Nurse chief warns of third wave and damage it could do to NHS

By Julia Gregory, local democracy reporter

A senior nurse HAS warned that hospitals are anticipating a third wave of covid.

Lead nurse for critical care Elaine Manderson said that Chelsea and Westminster Hospital is “anticipating that there will be a third wave. We have our plans in place.”

Her words echo a warning from the North West London Integrated Care System which is a collaboration of NHS, local authority, voluntary and community sector organisations. It cares for 2.4m people across eight  north west London boroughs.

It recently briefed Kensington and Chelsea council  that: “Rates of Covid-19 are rising rapidly again in North West London and we have to plan for a potential third wave of hospitalisations in late summer.”

Mrs Anderson stressed that people still need to follow precautions – mask wearing,  regular thorough hand washing and keeping a distance from others.

She’s been at the Chelsea and Westminster trust for 25 years and said caring for patients in the pandemic “has been a unique experience. I have never seen anything quite like it.”

“From an intensive care perspective we saw so many patients that we would not expect.”

She said covid had been “relentless.”

Whilst she is hoping that if a third wave of covid appears, it will be less severe, staff are taking time to reflect on the new Intensive Care Unit at the hospital.

Planned well before the pandemic the new unit – for adults and children – revolutionises what can be a terrifying and stressful place to stay.

“It’s just fortunate that we had these plans, and they were accelerated because of the pandemic,”  Mrs Manderson explained.

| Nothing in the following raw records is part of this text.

-- ==== Sys2Proof/Machine/Image.lean ====
section
/-! DEFINITION. Machine/Image.lean: the context image (R374, R375): what SAVE_CTX writes and what BIND_CTX and RESTORE_CTX read. -/

namespace Sys2Proof.Machine

/-! ### Sizes and layout (R374) -/

/-- Bytes of an image, and of a register set in it. -/
def imageSize : Nat := 0x238000
def regSetSize : Nat := 0x115000

/-- Pads with zeros to n bytes. -/
def padTo (n : Nat) (l : List Byte) : List Byte := l ++ List.replicate (n - l.length) 0

/-- Words as bytes. -/
def wordBytes (ws : List W64) : List Byte := ws.flatMap fun w => toBytes 8 w.toNat

/-- The raw image of a tile of a core (R246), in its 67,648 bytes. -/
def Tile.inImage (core : BitVec 16) (t : Tile) : List Byte := padTo 67648 (t.rawImage (tileCols core))

/-! ### The header (R375) -/

/-- The state code: 0 Ready, 1 Blocked, 2 Stalled, 3 Suspended. -/
def CtxState.imageCode : CtxState → Nat
  | .blocked _ => 1
  | .stalled _ => 2
  | .suspended => 3
  | _ => 0

/-- The block reason word. -/
def CtxState.blockWord : CtxState → Nat
  | .blocked (.awaitf q _) => 1 + q * 2 ^ 8
  | .blocked (.waitr m _ _) => 2 + m.toNat * 2 ^ 16
  | .blocked (.bar k _) => 3 + k % 16 * 2 ^ 8
  | .blocked (.wtime _) => 4
  | .blocked (.rels q) => 5 + q * 2 ^ 8
  | _ => 0

/-- The `wtime` deadline. -/
def CtxState.deadline : CtxState → Nat
  | .blocked (.wtime d) => d
  | _ => 0

/-- A number of which an image holds the low n bits: the saved context's, where those are its low bits (log entry 31). -/
def wider (n old img : Nat) : Nat := if old % 2 ^ n = img then old else img

/-- Word k of a redirect list, k from 0. -/
def redirectWord (l : List (Nat × Nat)) (k : Nat) : Nat :=
  match l[k]? with
  | some e => e.1 % 4 + e.2 % 2 ^ 32 * 2 ^ 32
  | none => 0

/-- The header words of a register set. R375 does not say what the places of p0 and of m0 hold: here zero, as the registers are stored, though p0
reads as true and m0 as all ones (log entry 95). -/
def headerWords (c : CtxId) (x : Ctx) (r : RegSet) : List W64 :=
  let w (n : Nat) : W64 := BitVec.ofNat 64 n
  let b (v : Bool) (k : Nat) : Nat := if v then 2 ^ k else 0
  [ w (1 + c.core.toNat * 2 ^ 16 + c.slot.toNat * 2 ^ 32 + x.asid.toNat * 2 ^ 34 + b x.priv 45 + b x.world 46 + x.snap.imageCode * 2 ^ 47)
  , w r.tick, w (r.pc % 2 ^ 32), w (redirectWord r.redirects 0), w (redirectWord r.redirects 1), w (redirectWord r.redirects 2)
  , w (r.rrb.toNat + x.prio.toNat * 2 ^ 8 + x.vbank.toNat * 2 ^ 16 + x.fpstat.toNat * 2 ^ 32)
  , SMap.get 0 r.lc 0, SMap.get 0 r.lc 1
  , w (r.p.toNat + r.mTag.toNat * 2 ^ 16 + b r.prb.tag 24), r.sTag, r.vTag
  , w x.snap.blockWord, w x.snap.deadline, slice x.task 0 64, slice x.task 64 64 ] ++
  ((List.range 8).flatMap fun k => let m := SMap.get 0 r.m k; [slice m 0 64, slice m 64 64]) ++
  ((List.range 16).map fun k => (SMap.get 0 r.h k).setWidth 64) ++
  ((List.range 8).map fun k => SMap.get 0 r.prb.lanes (2 * k + 1) ++ SMap.get 0 r.prb.lanes (2 * k)) ++
  ((List.range 16).map fun k => SMap.get 0 x.lp k) ++ List.replicate 56 0

/-! ### The landing queue -/

/-- The file code, index and value bytes of a result, with its byte-lane mask. -/
def LandVal.parts : LandVal → Nat × Nat × List Byte × Mask
  | .s r x => (0, r, toBytes 8 x.toNat, BitVec.allOnes 128)
  | .p r x => (1, r, [bit x], BitVec.allOnes 128)
  | .v r x lanes => (2, r, toBytes 128 x.toNat, lanes)
  | .m r x bits => (3, r, toBytes 16 x.toNat, bits)
  | .latch l es => (4, l * 2 ^ 10 + (es.map (·.1)).getD 0 0, (es.take 32).flatMap fun e => toBytes 4 e.2.toNat, BitVec.allOnes 128)
  | .rb r _ => (5, r, [], BitVec.allOnes 128)
  | .prb ls => (6, 0, (ls.take 16).flatMap fun e => toBytes 4 e.toNat, BitVec.allOnes 128)

/-- An entry of 160 bytes. A variable result that no `waitr` has covered holds the value that has arrived from its access; one that a `waitr` has
covered has its due tick like any other (R28). -/
def Ctx.landingBytes (x : Ctx) (l : Landing) : List Byte :=
  let var := if l.due.isNone then l.var else none
  let m := match var.bind fun _ => x.accessOf l with
    | some q => l.arrive q l.iss
    | none => l
  let p := m.val.parts
  let sp := match var with
    | some v => 2 ^ 18 + v.1.code * 2 ^ 19
    | none => 0
  wordBytes [BitVec.ofNat 64 (p.2.1 + p.1 * 2 ^ 12 + 2 ^ 16 + (if m.tag then 2 ^ 17 else 0) + sp), BitVec.ofNat 64 (l.due.getD l.iss)] ++
    padTo 128 p.2.2.1 ++ toBytes 16 p.2.2.2.toNat

/-! ### A register set -/

/-- A pending tile result of 67,712 bytes. -/
def PendTile.inImage (core : BitVec 16) (p : PendTile) : List Byte :=
  padTo 64 (wordBytes [BitVec.ofNat 64 (p.tile + 4), BitVec.ofNat 64 p.due]) ++ p.val.inImage core

/-- A register set of 0x115000 bytes. -/
def regSetBytes (c : CtxId) (x : Ctx) (r : RegSet) : List Byte :=
  let words (m : SMap W64) (n : Nat) := (List.range n).flatMap fun k => toBytes 8 (SMap.get 0 m k).toNat
  let latch := (List.range 4096).flatMap fun k => toBytes 4 (SMap.get 0 r.latches k).toNat
  let rb := (List.range 4).flatMap fun k => (SMap.get Memory.empty r.rb k).bytesAt 0 2048
  padTo 0x4E000
    (wordBytes (headerWords c x r) ++ words r.s 64 ++ ((List.range 64).flatMap fun k => toBytes 128 (SMap.get 0 r.v k).toNat) ++
      padTo (64 * 160) (r.landing.flatMap x.landingBytes) ++ latch ++ padTo 0x2200 rb ++
      (List.range 4).flatMap fun k => (SMap.get Tile.zero r.tiles k).inImage c.core) ++
    padTo 0xC7000 (r.pendTiles.flatMap fun p => p.inImage c.core)

/-! ### Store gate, rings and windows -/

/-- The T opcode, handle and words of a gated store's target. -/
def Target.parts : Target → Nat × Nat × List W64
  | .k a => (0x02, 0, [BitVec.ofNat 64 a])
  | .d a => (0x03, 0, [BitVec.ofNat 64 a])
  | .t sp h _ xs => ((match sp with
      | .f => 0x05
      | .h => 0x06
      | _ => 0x04), h, xs.map fun x => BitVec.ofNat 64 x)

/-- The width code of an access of n bytes (R85). -/
def widthCode (n : Nat) : Nat := if n = 128 then 4 else n.log2

/-- A store-gate entry of 192 bytes. -/
def GateEntry.inImage (e : GateEntry) : List Byte :=
  let p := e.target.parts
  let w0 := p.1 + widthCode e.bytes.length * 2 ^ 8 + e.order.code * 2 ^ 11 + e.scope.code * 2 ^ 13 + p.2.1 * 2 ^ 16 + 2 ^ 20
  padTo 64 (wordBytes (BitVec.ofNat 64 w0 :: p.2.2)) ++ padTo 128 e.bytes

/-- The bits of a source in a ring or window entry: shared, source slot, source ring or window of 2^b. -/
def sourceBits (src b : Nat) : Nat := if src = 0 then 0 else 2 + ((src - 1) / 2 ^ b) * 4 + (src - 1) % 2 ^ b * 16

/-- A ring entry of 2,112 bytes. -/
def State.ringImage (s : State) (x : Ctx) (n : Nat) : List Byte :=
  let id := x.ringId n
  let r := s.ring id
  if id = 0 then List.replicate 2112 0
  else
    let w0 := 1 + sourceBits (SMap.get 0 x.ringSrc n) 4 + r.j * 2 ^ 8 + r.wp * 2 ^ 16 + r.rp * 2 ^ 24
    let fm := (List.range 256).foldl (fun m k => if SMap.get false r.filled k then m + 2 ^ k else m) 0
    padTo 64 (wordBytes [BitVec.ofNat 64 w0] ++ toBytes 32 fm) ++ (List.range 256).flatMap fun k => toBytes 8 (SMap.get 0 r.status k).toNat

The  average length of stay is five days but it can be as long as six months.

It means that patients can enjoy the stunning views across London when they are well enough as the wards embrace the natural daylight to help with recovery.

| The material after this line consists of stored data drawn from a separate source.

/-- One bundle of the latch, with REFRESH_LATE before everything else (R449). -/
def runIssued (run : Instr → State → Out) (k : Issued) (s : State) : Out :=
  let s1 := { s with cur := k.ctx, hdr := k.hdr }
  match s1.refreshLate k.ctx with
  | some l => .next (s1.raiseLate k.ctx l.1 l.2.1 l.2.2)
  | none => performBundle run k (s1.orderFences k)

/-- The bundles of the latch, one after another. -/
def runLatch (run : Instr → State → Out) : List Issued → State → Out
  | [], s => .next s
  | k :: r, s =>
    match runIssued run k s with
    | .next t => runLatch run r t
    | .fault f => .fault f
    | .refused x => .refused x

/-! ### The end of a bundle (R32, R64, R183, R190) -/

/-- Performed accesses that no pending result needs any longer are forgotten. -/
def Ctx.prune (x : Ctx) : Ctx :=
  let used (n : Nat) : Bool := (x.regs.landing ++ x.shadow.landing).any fun l => match l.var with
    | some v => decide (v.2 = n)
    | none => false
  { x with queue := x.queue.filter fun q => !q.isDone || used q.seq }

/-- The program state that a bundle leaves: next index, redirects, RRB, gap and TICK. -/
def Ctx.advance (x : Ctx) (h : Header) : Ctx :=
  let n := nextIndex x.regs.redirects x.regs.pc x.xfer
  let r := x.newRrb.getD x.regs.rrb
  let tending := decide (x.st = .blocked .tend)
  { x with
    regs := { x.regs with pc := n.1, redirects := n.2, rrb := if h.rot then r - 1 else r, tick := x.regs.tick + 1 }
    gap := if tending then 0 else h.gap.toNat
    mono := x.mono + 1, xfer := .none, newRrb := none, mEnd := 0, probed := false, wanted := 0 }

/-- The shadow of a mark (R32): the registers at the tick that the bundle's gap ticks lead to. What is due by then lands in the shadow when a
rollback takes it, each result at its own tick (`State.rollback`). -/
def Ctx.takeShadow (x : Ctx) : Ctx :=
  let t := x.regs.tick + x.gap
  ({ x with
    shadow := { x.regs with
      tick := t
      flagQ := x.regs.flagQ.filter fun f => decide (t < f.due)
      dupQ := x.regs.dupQ.filter fun d => !d.second.isDue t }
    markSeq := x.seq }).prune

/-- The end of a bundle that no fault stopped. -/
def State.commit (s : State) (k : Issued) : State :=
  if k.probe || (s.ctx k.ctx).st.isStopped then s
  else
    let s1 := s.onCtx k.ctx fun x => x.advance k.hdr
    let s2 := match (s1.ctx k.ctx).st with
      | .blocked .tend => s1.tickLands k.ctx
      | .blocked _ => ((s1.meetWrites k.ctx).coreWrites k.ctx false).govern k.ctx
      | _ => s1.tickLands k.ctx
    if k.hdr.mark then s2.onCtx k.ctx Ctx.takeShadow else s2

/-- The end of a cycle on a core: owner tags and deck partitions that this cycle set hold from the next (R196, R197, R199). -/
def State.endCycle (s : State) (core : BitVec 16) : State :=
  let s1 := s.onCore core fun k => { k with owners := k.newOwners.foldl (fun m e => SMap.set Owner.none m e.1 e.2) k.owners, newOwners := [] }
  s1.onGroup (groupOf core) fun g => match g.newPart with
    | some p => { g with dpart := p, newPart := none, dpsets := g.dpsets + 1 }
    | none => g

/-- THE CYCLE'S BUNDLES: the latch is emptied, its bundles are performed on the state before either has ended, and each ends. What contexts have
left, barriers and signals that waited for them follow, and the collectives of lost contexts fail (R381). Before them comes what they have to find. -/
def drainLatch (run : Instr → State → Out) (s : State) : Out :=
  let l := s.latch
  match runLatch run l (({ s with latch := [] } : State).meetLatch l) with
  | .next t =>
    let t1 := l.foldl State.commit { t with checked := false }
    .next ((l.foldl (fun s k => s.endCycle k.ctx.core) t1).performLeft.openBarriers.sendSignals.failColls)
  | .fault f => .fault f
  | .refused x => .refused x

end Sys2Proof.Machine
end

“Traditionally ICUs are built with not an awful lot of natural light,” she said.

“But what we now know is  a lack of light can help  people develop delirium in intensive care.”

This matters because delirium can have long-term effects and patients can also have a higher risk of dying in hospital.

Studies show that 20 to 60 per cent of ICU patients can get delirium. Whilst it is early days the hospital will be monitoring the impact of the changes on their cases closely.

“One of the consequences of delirium is it can cause PTSD (post traumatic stress disorder), and patients can experience nightmares.”

Playwright Ray Connolly wrote Devoted, a  BBC Radio 4 play, starring Philip Jackson and Alison Steadman about his long spell in the ICU unit with covid. He was seriously ill in a coma  for 100 days and suffered two heart attacks, pneumonia and scarring of the lungs.

He explained: “Hallucinations are common in Covid patients and for months I travelled the world in my sleep, with trips to India, Italy, Norway, France and California.

The delusions were very clear in my mind. And I would later confidently tell doctors that I’d just been abroad – when, of course, I’d never left my bed.

And beds have been moved – instead of the traditional layout where they face inwards they now look sideways so patients can take in the view.

There’s also tailored lighting for each patient.

“We are trying to match the natural light and hope to see a reduction in delirium,” said Mrs Manderson.

Many patients find it difficult to sleep in hospital so the team turned their attention to that.

They have managed to reduce the background  noise from 80 decibels to 50 decibels – the “magic number for enabling people to sleep”.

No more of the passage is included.